Grace is about to embark on a new challenge. Already a wife to Phuti Radiphuti, and mother to Itumelang Clovis Radiphuti, and a partner in the Detective Agency, she now has a lease on the shop that is to become the Handsome Man’s De Luxe Café. But while Grace extends, Mr J.L.B. Matekoni has to downsize, and Charlie, still without any qualifications, becomes the unfortunate casualty.
This instalment sees the tiny white van getting dented (twice!), Mma Ramotswe selling cattle for a good cause; Mma Potokwani solving two tricky problems, Mma Makutsi failing to follow the advice of her shoes, Violet Sepotho living up to her nasty reputation, Mma Ramotswe reminded of her first marriage, Charlie embarking on a seemingly unlikely career, Mma Makutsi helping to advance the career of a smart young girl and the formation of an unexpected partnership.

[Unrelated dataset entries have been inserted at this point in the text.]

-- ==== Sys2Proof/Laws/Memory.lean ====
section
/-!
SUPPORT. The laws of the finite tables and the byte stores: a read after a write to the same place gives the value written, a write leaves
every other place alone, and every operation keeps the canonical form.
-/
namespace Sys2Proof.Machine

/-! ### Reading a table -/

variable {α : Type}

@[simp] theorem AMap.get_nil (d : α) (x : Nat) : AMap.get d [] x = d := rfl

theorem AMap.get_cons (d : α) (k : Nat) (v : α) (r : AMap α) (x : Nat) :
    AMap.get d ((k, v) :: r) x = if k = x then v else AMap.get d r x := rfl

/-- A key that is not listed reads as the default. -/
theorem AMap.get_of_not_mem (d : α) (m : AMap α) (x : Nat) (h : ∀ p ∈ m, p.1 ≠ x) : AMap.get d m x = d := by
  induction m with
  | nil => rfl
  | cons p r ih =>
    obtain ⟨k, v⟩ := p
    have hk : k ≠ x := h (k, v) (List.mem_cons_self ..)
    rw [AMap.get_cons, if_neg hk, ih (fun q hq => h q (List.mem_cons_of_mem _ hq))]

theorem AMap.get_append_left (d : α) (a b : AMap α) (x : Nat) (h : ∀ p ∈ b, p.1 ≠ x) :
    AMap.get d (a ++ b) x = AMap.get d a x := by
  induction a with
  | nil => exact AMap.get_of_not_mem d b x h
  | cons p r ih => obtain ⟨k, v⟩ := p; simp only [List.cons_append, AMap.get_cons, ih]

theorem AMap.get_append_right (d : α) (a b : AMap α) (x : Nat) (h : ∀ p ∈ a, p.1 ≠ x) :
    AMap.get d (a ++ b) x = AMap.get d b x := by
  induction a with
  | nil => rfl
  | cons p r ih =>
    obtain ⟨k, v⟩ := p
    have hk : k ≠ x := h (k, v) (List.mem_cons_self ..)
    rw [List.cons_append, AMap.get_cons, if_neg hk, ih (fun q hq => h q (List.mem_cons_of_mem _ hq))]

/-- The entries whose keys a predicate keeps. -/
theorem AMap.get_filter (d : α) (m : AMap α) (P : Nat → Bool) (x : Nat) :
    AMap.get d (m.filter (fun p => P p.1)) x = if P x then AMap.get d m x else d := by
  induction m with
  | nil => simp
  | cons p r ih =>
    obtain ⟨k, v⟩ := p
    by_cases hk : P k = true
    · rw [List.filter_cons_of_pos (by simpa using hk), AMap.get_cons, AMap.get_cons]
      by_cases he : k = x
      · subst he; simp [hk]
      · simp only [if_neg he, ih]
    · rw [List.filter_cons_of_neg (by simpa using hk), ih, AMap.get_cons]
      by_cases he : k = x
      · subst he; simp [hk]
      · simp only [if_neg he]

theorem AMap.below_lt (m : AMap α) (k : Nat) : ∀ p ∈ m.below k, p.1 < k := by
  intro p hp; simpa using (List.mem_filter.1 hp).2

theorem AMap.from_le (m : AMap α) (k : Nat) : ∀ p ∈ m.from k, k ≤ p.1 := by
  intro p hp; simpa using (List.mem_filter.1 hp).2

theorem AMap.get_below (d : α) (m : AMap α) (k x : Nat) : AMap.get d (m.below k) x = if x < k then AMap.get d m x else d := by
  have h := AMap.get_filter d m (fun y => decide (y < k)) x
  simp only [decide_eq_true_eq] at h; exact h

theorem AMap.get_from (d : α) (m : AMap α) (k x : Nat) : AMap.get d (m.from k) x = if k ≤ x then AMap.get d m x else d := by
  have h := AMap.get_filter d m (fun y => decide (k ≤ y)) x
  simp only [decide_eq_true_eq] at h; exact h

/-! ### Writing a table -/

variable [DecidableEq α]

/-- A read of the key just put. -/
@[simp] theorem AMap.get_put_same (d : α) (m : AMap α) (k : Nat) (v : α) : AMap.get d (AMap.put d m k v) k = v := by
  unfold AMap.put
  rw [AMap.get_append_right d _ _ k (fun p hp => by have := AMap.below_lt m k p hp; omega)]
  by_cases hv : v = d
  · rw [if_pos hv, List.nil_append, AMap.get_of_not_mem d _ k (fun p hp => by have := AMap.from_le m (k + 1) p hp; omega), hv]
  · rw [if_neg hv]; simp [AMap.get_cons]

/-- Every other key reads as before. -/
theorem AMap.get_put_other (d : α) (m : AMap α) (k x : Nat) (v : α) (h : x ≠ k) : AMap.get d (AMap.put d m k v) x = AMap.get d m x := by
  unfold AMap.put
  have hmid : ∀ p ∈ (if v = d then [] else [(k, v)]), p.1 ≠ x := by
    intro p hp
    by_cases hv : v = d
    · rw [if_pos hv] at hp; exact absurd hp (List.not_mem_nil)
    · rw [if_neg hv, List.mem_singleton] at hp; subst hp; exact fun e => h e.symm
  by_cases hx : x < k
  · rw [AMap.get_append_left, AMap.get_below, if_pos hx]
    intro p hp
    rcases List.mem_append.1 hp with hp | hp
    · exact hmid p hp
    · have := AMap.from_le m (k + 1) p hp; omega
  · rw [AMap.get_append_right d _ _ x (fun p hp => by have := AMap.below_lt m k p hp; omega),
      AMap.get_append_right d _ _ x hmid, AMap.get_from, if_pos (by omega)]

theorem AMap.get_put (d : α) (m : AMap α) (k x : Nat) (v : α) : AMap.get d (AMap.put d m k v) x = if x = k then v else AMap.get d m x := by
  by_cases h : x = k
  · subst h; simp
  · rw [if_neg h, AMap.get_put_other d m k x v h]
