/-! ### Parts of the field that an update leaves alone -/

@[simp] theorem setTile_bytes (a : Nat) (d : BitVec 512) : (setTile s a d).media.bytes = s.media.bytes := rfl
@[simp] theorem setTile_channels (a : Nat) (d : BitVec 512) : (setTile s a d).media.channels = s.media.channels := rfl
@[simp] theorem setDevBytes_tiles (b : List Host.Cell) : (setDevBytes s b).media.tiles = s.media.tiles := rfl
@[simp] theorem setDevBytes_bytes (b : List Host.Cell) : (setDevBytes s b).media.bytes = b := rfl
@[simp] theorem setDevBytes_channels (b : List Host.Cell) : (setDevBytes s b).media.channels = s.media.channels := rfl
@[simp] theorem setChan_bytes (c : Nat) (x : ChanState) : (setChan s c x).media.bytes = s.media.bytes := rfl
@[simp] theorem setChan_tiles (c : Nat) (x : ChanState) : (setChan s c x).media.tiles = s.media.tiles := rfl
@[simp] theorem setCore_units (c : Nat) (k : Core) : (setCore s c k).chip.units = s.chip.units := rfl
@[simp] theorem setCore_links (c : Nat) (k : Core) : (setCore s c k).chip.links = s.chip.links := rfl
@[simp] theorem setCore_step (c : Nat) (k : Core) : (setCore s c k).chip.step = s.chip.step := rfl
@[simp] theorem setCore_clearings (c : Nat) (k : Core) : (setCore s c k).chip.clearings = s.chip.clearings := rfl
@[simp] theorem setPair_funcs (n : Nat) (p : Pair) : (setPair s n p).caddy.funcs = s.caddy.funcs := rfl
@[simp] theorem setPair_vecs (n : Nat) (p : Pair) : (setPair s n p).caddy.vecs = s.caddy.vecs := rfl
@[simp] theorem setFunc_pairs (f : Nat) (x : Func) : (setFunc s f x).caddy.pairs = s.caddy.pairs := rfl
@[simp] theorem setVec_pairs (f v : Nat) (x : Vec) : (setVec s f v x).caddy.pairs = s.caddy.pairs := rfl
@[simp] theorem addChange_changes (c : Change) : (addChange s c).changes = s.changes ++ [c] := rfl
@[simp] theorem drawn_freeCount : (drawn s).freeCount = s.freeCount + 1 := rfl
@[simp] theorem logAdd_next (r : LogRec) : (logAdd s r).log.next = s.log.next + 1 := rfl

end Sys2Proof.Machine
end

As always, McCall Smith includes plenty of gentle philosophy as his characters muse on waiting-room magazines, what men dream, Prince Charles, female intuition and Pilates. Plans are thought about: “The trouble with plans was that they tended to be expressions of hope…for most people the plan merely said what they would like to happen rather than what they would actually do”, as are dreams: “no matter how unhappy or fraught our waking world may be, we are sent dreams in which we can do the things our heart really wants us to do”
The late Obed Ramotswe’s wisdom about disputes is remembered: “When you don’t talk about something, then something will talk about itself for you” and Mma Ramotswe thinks about behaviour: “You cannot judge somebody of eighteen by the standards of somebody of thirty, even less by the standards of somebody who was forty”. Mr J.L.B. Matekoni pontificates on progress: “I am not modern, and there are many people who are not modern. We want to stay exactly where we are, because there is nothing wrong with that place” and thinks about traffic: “How much worse was it in other countries not too far away where people drove as if they were being pursued by a swarm of bees”
There are plenty of laugh-out-loud moments (the Café menu is a case in point), as well as thought-provoking situations, heart-warming reactions and a satisfying conclusion. Another excellent dose of Precious Ramotswe and co.